__Problem statement__: Work through the data line by line, gathering every line that has the word "DESIGN".

****************

-- ==== Sys2Proof/Word.lean ====
section
/-! DEFINITION. Words of SYNTH-SUB000 (spec 00_scope.md R9): the 32-bit word of the ports and registers, the byte a
host may see it as, the name of the binary32 reading of a word, and the stored number of any number format. -/

namespace Sys2Proof

/-- A 32-bit word of the `cmd`, `rsp`, `out` ports and of the registers (R8, R9). -/
abbrev Word := BitVec 32

/-- A word read as an IEEE 754 binary32 bit pattern (R9, 20_memory.md R44). The arithmetic is `Machine/Fp.lean`. -/
abbrev F32 := BitVec 32

/-- A byte of a word as a host sees it (20_memory.md R44). -/
abbrev Byte := BitVec 8

/-- A rational number `num / den`. -/
structure Exact where
  num : Int
  den : Nat
deriving DecidableEq, Repr, Inhabited

/-- A stored `NUM` value (R9): a binary32 word, or a number that another number format holds, as its value. Infinities and
NaNs of every format are written as the binary32 ones (log 1). -/
inductive Val where
  | f32 (w : F32)
  | num (q : Exact)
deriving DecidableEq, Repr, Inhabited

end Sys2Proof
end

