-- ==== Sys2Proof/Machine/Exact.lean ====
section
/-! DEFINITION. Rational arithmetic: the exact-real reading of a rule (00_scope.md R11), and the numbers of formats other
than the reference (log 1, log 7). -/

namespace Sys2Proof

open Sys2Proof.Machine

/-- The rational `num / den` in lowest terms. -/
def Exact.reduce (num : Int) (den : Nat) : Exact :=
  let g := Nat.gcd num.natAbs den
  if g = 0 then { num := 0, den := 1 } else { num := num / (g : Int), den := den / g }

/-- The real number a stored word denotes (30_encoding.md R57); of what is not finite, 0. -/
def Exact.ofWord (a : F32) : Exact := if Fp.finite a then .reduce (Fp.value a) (2 ^ 149) else { num := 0, den := 1 }

/-- `a + b`. -/
def Exact.add (a b : Exact) : Exact := .reduce (a.num * b.den + b.num * a.den) (a.den * b.den)

/-- `a · b`. -/
def Exact.mul (a b : Exact) : Exact := .reduce (a.num * b.num) (a.den * b.den)

/-- `−a`. -/
def Exact.neg (a : Exact) : Exact := { num := -a.num, den := a.den }

/-- `1 / a`; of 0, 0: no rule divides by 0 over the reals (41_envelope.md R100, 44_grain_gate.md R133). -/
def Exact.inv (a : Exact) : Exact :=
  if a.num = 0 then { num := 0, den := 1 } else { num := if a.num < 0 then -(a.den : Int) else a.den, den := a.num.natAbs }

/-- `a < b`. -/
def Exact.lt (a b : Exact) : Bool := a.num * b.den < b.num * a.den

/-- `a = b`. -/
def Exact.eq (a b : Exact) : Bool := a.num * b.den == b.num * a.den

/-- The greatest integer not above `a` (00_scope.md R10). -/
def Exact.floor (a : Exact) : Exact := { num := a.num / (a.den : Int), den := 1 }

/-- `|a|`. -/
def Exact.abs (a : Exact) : Exact := { num := a.num.natAbs, den := a.den }

/-- The binary32 number nearest to a real number, ties to even. -/
def Exact.nearest (a : Exact) : F32 := Fp.pack (a.num < 0) (Fp.roundMag (a.num.natAbs * 2 ^ 149) a.den)

end Sys2Proof
end

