-- ==== Sys2Proof/Machine/Oscillator.lean ====
section
/-! DEFINITION. The oscillator unit (40_oscillator.md R75 to R81). -/

namespace Sys2Proof.Machine

open Sys2Proof.Config (Params Sign NumFormat)

/-- `SIGN0` as a sample (R77). -/
def signValue : Sign → Val
  | .plus => .one
  | .minus => .negOne

/-- The square wave from its sine (R77). R77 states no value for a sine that is not a number: a free value (log 6). -/
def squareOf (c : Params) (theta s : Val) : Val :=
  if Val.zero.lt s then .one
  else if s.lt .zero then .negOne
  else if s.isZero then signValue c.sign0
  else c.num.squareOfNaN theta

/-- The triangle law in cycles, `2·|2·(t − floor(t + 0.5))| − 1` (R79). DESIGN CHOICE: where `t + 0.5` is rounded the law,
operation by operation (R11), can pass the bound 1 of R75 and R80, which is a bound over the reals; the value of the law is
kept and not clamped (log 22). -/
def triangleOf (n : NumFormat) (t : Val) : Val :=
  n.sub (n.mul .two (n.mul .two (n.sub t (n.floor (n.add t .half)))).abs) .one

/-- `WAVE(kind, θ)` (R75 to R79). -/
def wave (c : Params) (kind : Wave) (theta : Val) : Val :=
  match kind with
  | .sine => c.num.sin theta
  | .square => squareOf c theta (c.num.sin theta)
  | .saw => c.num.sub (c.num.mul .two (c.num.frac (c.num.div theta (c.num.angle .twoPi)))) .one
  | .triangle => triangleOf c.num (c.num.div theta (c.num.angle .twoPi))

/-- `BLEND(kindA, kindB, mix, θ)` (R81). -/
def blend (c : Params) (kindA kindB : Wave) (mix theta : Val) : Val :=
  c.num.lerp (wave c kindA theta) (wave c kindB theta) mix

end Sys2Proof.Machine
end

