-- ==== Sys2Proof/Machine/VoiceStep.lean ====
section
/-! DEFINITION. The voice step: one frame of one voice (45_voice.md R140 to R148). -/

namespace Sys2Proof.Machine

open Sys2Proof.Config (Params NumFormat)

/-- What one voice step leaves: its sample, the voice, the `rnd` port, and whether `SILENCED` is raised. -/
structure VoiceFrame where
  sample : Val
  voice : Voice
  rnd : Rnd
  silenced : Bool
deriving DecidableEq, Repr

/-- The phase of the next frame, `wrap2π(phase + (2π·freq)/SR)` (R142, 40_oscillator.md R82). -/
def phaseAdvance (n : NumFormat) (sr : Val) (v : Voice) : Val :=
  n.wrap2Pi (n.add v.phase (n.div (n.mul (n.angle .twoPi) (n.load v.freq)) sr))

/-- The level: `filtered · amp · 0.5`, left to right (R145). -/
def level (n : NumFormat) (filtered amp : Val) : Val := n.mul (n.mul filtered amp) .half

/-- The guard of R147: `final` is not finite, or the voice's filter state has become non-finite, from which sample on the voice
is silent (R147, 93_implementation_defined.md U4, U13; log 20). DESIGN CHOICE: U13 speaks of the non-finite internal state at large,
R147 and U4 of the filter's; a phase, an envelope or a gate field that is not finite does not by itself fire the guard, only
through `final` and the filter (log 20). -/
def silent (final : Val) (flt : Ladder) : Bool := !final.finite || !ladderFinite flt

/-- `VOICE_STEP(k, step, SR)` (R148): phase, oscillator, distortion, filter, envelope, level, gate, guard. -/
def voiceStep (c : Params) (sr : F32) (v : Voice) (r : Rnd) : VoiceFrame :=
  let rate := c.num.load sr
  let phase := phaseAdvance c.num rate v
  let raw := blend c v.t.oscA v.t.oscB (c.num.load v.t.oscMix) phase
  let (filtered, flt) := ladderStep c v.t rate (distort c.num v.t raw) v.flt
  let step := stepOf c.num sr
  let env := envTick c.num v.t step v.env
  let (gr, r') := if v.t.grainEnable then grainAdvance c v.t step v.gr r else (v.gr, r)
  let final := if v.t.grainEnable then gated c.num gr (level c.num filtered env.amp) else level c.num filtered env.amp
  { sample := if silent final flt then .zero else final
    voice := { v with phase := phase, flt := flt, env := env, gr := gr }
    rnd := r'
    silenced := silent final flt }

end Sys2Proof.Machine
end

****************

__Reply__:
/-- The triangle law in cycles, `2·|2·(t − floor(t + 0.5))| − 1` (R79). DESIGN CHOICE: where `t + 0.5` is rounded the law,
is silent (R147, 93_implementation_defined.md U4, U13; log 20). DESIGN CHOICE: U13 speaks of the non-finite internal state at large,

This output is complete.